If the landing module’s a-rockin’, don’t come a-knockin’...
Officially, nobody has ever had sex in space. What about solo sex, though?
It’s not something NASA has ever been particularly keen to talk about, but certain things can be figured out based on how the rest of the body is treated by weightlessness. Gravity is key to a lot of the body’s processes—the parts below the waist generally benefit from being there, thanks to a gravity assist. Spending extended periods floating around means less fluid can travel to the genitals, fairly key to the physical side of arousal, and the body generates less testosterone, crucial to arousal in men and women.
Life finds a way, though. With the sheer amount of time people spend up there, it’s inevitable. Russian cosmonaut Valeri Polyakov spent 437 days spanning 1994 and 1995 onboard the Mir space station. A 2019 survey by a condom company found the average man to masturbate three times a week—at that rate, Polyakov would have had 180 or so periods of him-time even without the stress, loneliness, and everything else. It would have been something of a miracle if he didn’t take himself in hand a few times up there.
And that miracle didn’t take place—Polyakov once noted in his diary, “Psychological Support Service sent us some nice, ‘colorful’ movies which help to recover our will, to act like a normal adult male. There is nothing to be ashamed of.” When Polyakov’s trip was in the planning stages, the idea was floated of sending a sex doll up there with him. Polyakov declined, concerned that he would end up preferring the company of the doll even after returning to Earth.
Other veterans of space travel have been fairly frank about getting it done up there. Speaking to the author Mary Roach for her book Packing For Mars: The Curious Science of Life in the Void, Russian cosmonaut Aleksandr Laveykin described how things went on his 174-day trip to space: “Everybody is doing it, everybody understands. It’s nothing. My friends ask me, ‘How are you making sex in space?’ I say, ‘By hand!’”
In his memoir Riding Rockets: The Outrageous Tales of a Space Shuttle Astronaut, astronaut Mike Mullane writes that at one point he had “an erection so intense it was painful”, adding that he “could have drilled through kryptonite.” Astronaut Scott Kelly was asked about it in an interview and opted to “take the fifth”.
On long missions, male astronauts are at least informally encouraged to ejaculate regularly to avoid prostatitis, with a 2014 paper by NASA advisor Marjorie Jenkins concluding that prolonged exploratory travel would benefit from the people involved doing a bit of prolonged exploring of their own, due to infrequent ejaculation resulting in accumulation of prostate secretions and bacterial growth.
No such advice, formal or informal, is in place for female astronauts, however. While around 90% of astronauts thus far have been men, only 69 women have ever been to space, 100% of the astronauts that have come back to Earth and talked about touching themselves while up there have been men.
(Despite the future of space travel relying on men and women being able to spend enormous lengths of time in space, it hasn’t historically been the most progressive of areas. The all-male crew of Apollo 12 found a surprise waiting for them in their logbooks in the form of Playboy centerfolds hidden within the pages, while the second woman ever in space, Russian Svetlana Savitskaya was presented with an apron by her crewmates.)
Privacy is also an issue. While Mir or the ISS might afford a bit of alone time, on a shuttle you’re pretty much all in there together, all the time.
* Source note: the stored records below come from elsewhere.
/-! ### Reads that an update leaves alone -/

@[simp] theorem State.onSwitch_route (s : State) (i : Nat) (f : Switch → Switch) (x : Nat) : (s.onSwitch i f).route? x = s.route? x := rfl
@[simp] theorem State.onSwitch_context (s : State) (i : Nat) (f : Switch → Switch) (x : Tag) : (s.onSwitch i f).context? x = s.context? x := rfl
@[simp] theorem State.onSwitch_slot (s : State) (i : Nat) (f : Switch → Switch) (x : SlotName) : (s.onSwitch i f).slot x = s.slot x := by cases x <;> rfl
@[simp] theorem State.onSwitches_route (s : State) (f : Switch → Switch) (x : Nat) : (s.onSwitches f).route? x = s.route? x := rfl
@[simp] theorem State.onSwitches_context (s : State) (f : Switch → Switch) (x : Tag) : (s.onSwitches f).context? x = s.context? x := rfl
@[simp] theorem State.onSwitches_slot (s : State) (f : Switch → Switch) (x : SlotName) : (s.onSwitches f).slot x = s.slot x := by cases x <;> rfl
@[simp] theorem State.onRoute_switch (s : State) (i : Nat) (f : Route → Route) (x : Nat) : (s.onRoute i f).switch? x = s.switch? x := rfl
@[simp] theorem State.onRoute_context (s : State) (i : Nat) (f : Route → Route) (x : Tag) : (s.onRoute i f).context? x = s.context? x := rfl
@[simp] theorem State.onRoute_slot (s : State) (i : Nat) (f : Route → Route) (x : SlotName) : (s.onRoute i f).slot x = s.slot x := by cases x <;> rfl
@[simp] theorem State.onRoutes_switch (s : State) (f : Route → Route) (x : Nat) : (s.onRoutes f).switch? x = s.switch? x := rfl
@[simp] theorem State.onRoutes_context (s : State) (f : Route → Route) (x : Tag) : (s.onRoutes f).context? x = s.context? x := rfl
@[simp] theorem State.onRoutes_slot (s : State) (f : Route → Route) (x : SlotName) : (s.onRoutes f).slot x = s.slot x := by cases x <;> rfl
@[simp] theorem State.onContext_switch (s : State) (g : Tag) (f : Context → Context) (x : Nat) : (s.onContext g f).switch? x = s.switch? x := rfl
@[simp] theorem State.onContext_route (s : State) (g : Tag) (f : Context → Context) (x : Nat) : (s.onContext g f).route? x = s.route? x := rfl
@[simp] theorem State.onContext_slot (s : State) (g : Tag) (f : Context → Context) (x : SlotName) : (s.onContext g f).slot x = s.slot x := by cases x <;> rfl
@[simp] theorem State.place_switch (s : State) (name : SlotName) (m : Message) (x : Nat) : (s.place name m).switch? x = s.switch? x := rfl
@[simp] theorem State.place_route (s : State) (name : SlotName) (m : Message) (x : Nat) : (s.place name m).route? x = s.route? x := rfl
@[simp] theorem State.place_context (s : State) (name : SlotName) (m : Message) (x : Tag) : (s.place name m).context? x = s.context? x := rfl
@[simp] theorem State.place_slot (s : State) (name : SlotName) (m : Message) (x : SlotName) : (s.place name m).slot x = s.slot x := by cases x <;> rfl
@[simp] theorem State.reserve_switch (s : State) (name : SlotName) (x : Nat) : (s.reserve name).switch? x = s.switch? x := rfl
@[simp] theorem State.reserve_route (s : State) (name : SlotName) (x : Nat) : (s.reserve name).route? x = s.route? x := rfl
@[simp] theorem State.reserve_slot (s : State) (name : SlotName) (x : SlotName) : (s.reserve name).slot x = s.slot x := by cases x <;> rfl
@[simp] theorem State.unreserve_switch (s : State) (name : SlotName) (x : Nat) : (s.unreserve name).switch? x = s.switch? x := rfl
@[simp] theorem State.unreserve_route (s : State) (name : SlotName) (x : Nat) : (s.unreserve name).route? x = s.route? x := rfl
@[simp] theorem State.unreserve_slot (s : State) (name : SlotName) (x : SlotName) : (s.unreserve name).slot x = s.slot x := by cases x <;> rfl
@[simp] theorem State.dequeue_switch (s : State) (j : Job) (x : Nat) : (s.dequeue j).switch? x = s.switch? x := rfl
@[simp] theorem State.dequeue_route (s : State) (j : Job) (x : Nat) : (s.dequeue j).route? x = s.route? x := rfl
@[simp] theorem State.dequeue_context (s : State) (j : Job) (x : Tag) : (s.dequeue j).context? x = s.context? x := rfl
@[simp] theorem State.dequeue_slot (s : State) (j : Job) (x : SlotName) : (s.dequeue j).slot x = s.slot x := by cases x <;> rfl
@[simp] theorem State.fire_switch (s : State) (name : EventName) (source : EventSource) (x : Nat) : (s.fire name source).switch? x = s.switch? x := rfl
@[simp] theorem State.fire_route (s : State) (name : EventName) (source : EventSource) (x : Nat) : (s.fire name source).route? x = s.route? x := rfl
@[simp] theorem State.fire_context (s : State) (name : EventName) (source : EventSource) (x : Tag) : (s.fire name source).context? x = s.context? x := rfl
@[simp] theorem State.fire_slot (s : State) (name : EventName) (source : EventSource) (x : SlotName) : (s.fire name source).slot x = s.slot x := by cases x <;> rfl
@[simp] theorem State.notice_switch (s : State) (n : Notice) (x : Nat) : (s.notice n).switch? x = s.switch? x := rfl
@[simp] theorem State.notice_route (s : State) (n : Notice) (x : Nat) : (s.notice n).route? x = s.route? x := rfl
@[simp] theorem State.notice_context (s : State) (n : Notice) (x : Tag) : (s.notice n).context? x = s.context? x := rfl
@[simp] theorem State.notice_slot (s : State) (n : Notice) (x : SlotName) : (s.notice n).slot x = s.slot x := by cases x <;> rfl
@[simp] theorem State.setSlot_switch (s : State) (name : SlotName) (y : SponsorSlot) (x : Nat) : (s.setSlot name y).switch? x = s.switch? x := by
  cases name <;> rfl
@[simp] theorem State.complete_switch (s : State) (x : Nat) : s.complete.switch? x = s.switch? x := rfl
@[simp] theorem State.setSlot_route (s : State) (name : SlotName) (y : SponsorSlot) (x : Nat) : (s.setSlot name y).route? x = s.route? x := by
  cases name <;> rfl
@[simp] theorem State.complete_route (s : State) (x : Nat) : s.complete.route? x = s.route? x := rfl
@[simp] theorem State.setSlot_context (s : State) (name : SlotName) (y : SponsorSlot) (x : Tag) : (s.setSlot name y).context? x = s.context? x := by
  cases name <;> rfl
@[simp] theorem State.complete_context (s : State) (x : Tag) : s.complete.context? x = s.context? x := rfl
@[simp] theorem State.complete_slot (s : State) (x : SlotName) : s.complete.slot x = s.slot x := by cases x <;> rfl
@[simp] theorem State.onSwitch_me (s : State) (i : Nat) (f : Switch → Switch) : (s.onSwitch i f).me = s.me := rfl
@[simp] theorem State.onSwitches_me (s : State) (f : Switch → Switch) : (s.onSwitches f).me = s.me := rfl
@[simp] theorem State.onRoute_me (s : State) (i : Nat) (f : Route → Route) : (s.onRoute i f).me = s.me := rfl
@[simp] theorem State.onRoutes_me (s : State) (f : Route → Route) : (s.onRoutes f).me = s.me := rfl
@[simp] theorem State.onContext_me (s : State) (g : Tag) (f : Context → Context) : (s.onContext g f).me = s.me := rfl
@[simp] theorem State.place_me (s : State) (name : SlotName) (m : Message) : (s.place name m).me = s.me := rfl
@[simp] theorem State.reserve_me (s : State) (name : SlotName) : (s.reserve name).me = s.me := rfl
@[simp] theorem State.unreserve_me (s : State) (name : SlotName) : (s.unreserve name).me = s.me := rfl
@[simp] theorem State.dequeue_me (s : State) (j : Job) : (s.dequeue j).me = s.me := rfl
@[simp] theorem State.fire_me (s : State) (name : EventName) (source : EventSource) : (s.fire name source).me = s.me := rfl
@[simp] theorem State.notice_me (s : State) (n : Notice) : (s.notice n).me = s.me := rfl
@[simp] theorem State.closeGuard_me (s : State) (g : Tag) : (s.closeGuard g).me = s.me := rfl
@[simp] theorem State.queued_me (s : State) (q : List Instr) : (s.queued q).me = s.me := rfl
@[simp] theorem State.setSlot_me (s : State) (name : SlotName) (x : SponsorSlot) : (s.setSlot name x).me = s.me := by cases name <;> rfl
@[simp] theorem State.complete_me (s : State) : s.complete.me = s.me := rfl

/-! ### Syncs -/

@[simp] theorem Biu.signalHeard_busState (b : Biu) : b.signalHeard.busState = b.busState := rfl
@[simp] theorem Biu.signalHeard_begunInListen (b : Biu) : b.signalHeard.begunInListen = false := rfl
@[simp] theorem Biu.enterListen_begunInListen (b : Biu) : b.enterListen.begunInListen = b.begunInListen := rfl
@[simp] theorem State.timerDrives_freeDraws (s : State) : s.timerDrives.freeDraws = s.freeDraws + 1 := by
  unfold State.timerDrives; split <;> rfl

/-- Either another sync has begun and the unit stays as it is, or the node drives a sync and its frame begins (R44). -/
theorem State.timerDrives_cases (s : State) :
    s.timerDrives = { s with freeDraws := s.freeDraws + 1 } ∨
      s.timerDrives = { s with freeDraws := s.freeDraws + 1, biu := s.biu.beginFrame .sync } := by
  unfold State.timerDrives; split
  · exact .inl rfl
  · exact .inr rfl

end Sys2Proof.Machine
end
Other than heading to the toilet for a bit of alone time – and the communal poop-pipe isn’t the sexiest of environments—you would generally be reliant on others’ willingness to act busy somewhere on the other side of the room and pretend they didn’t know what was going on. This is how it works in submarines, where everyone simply learns to ignore movements coming from behind the flimsy curtain surrounding a “sleeping” crewmate.
Efficiency would seem to be key, then—getting straight to the point rather than taking one's time. Sweat gathering on the surface of the body tends zero-gravity to pool together and float off in large clumps – again, not something likely to enhance anyone’s experience. All in all, until space travel gets a bit more luxurious and people can enjoy themselves, solo space sex missions are probably best done on the DL. Unlike space travel itself, it’s all about the destination rather than the journey.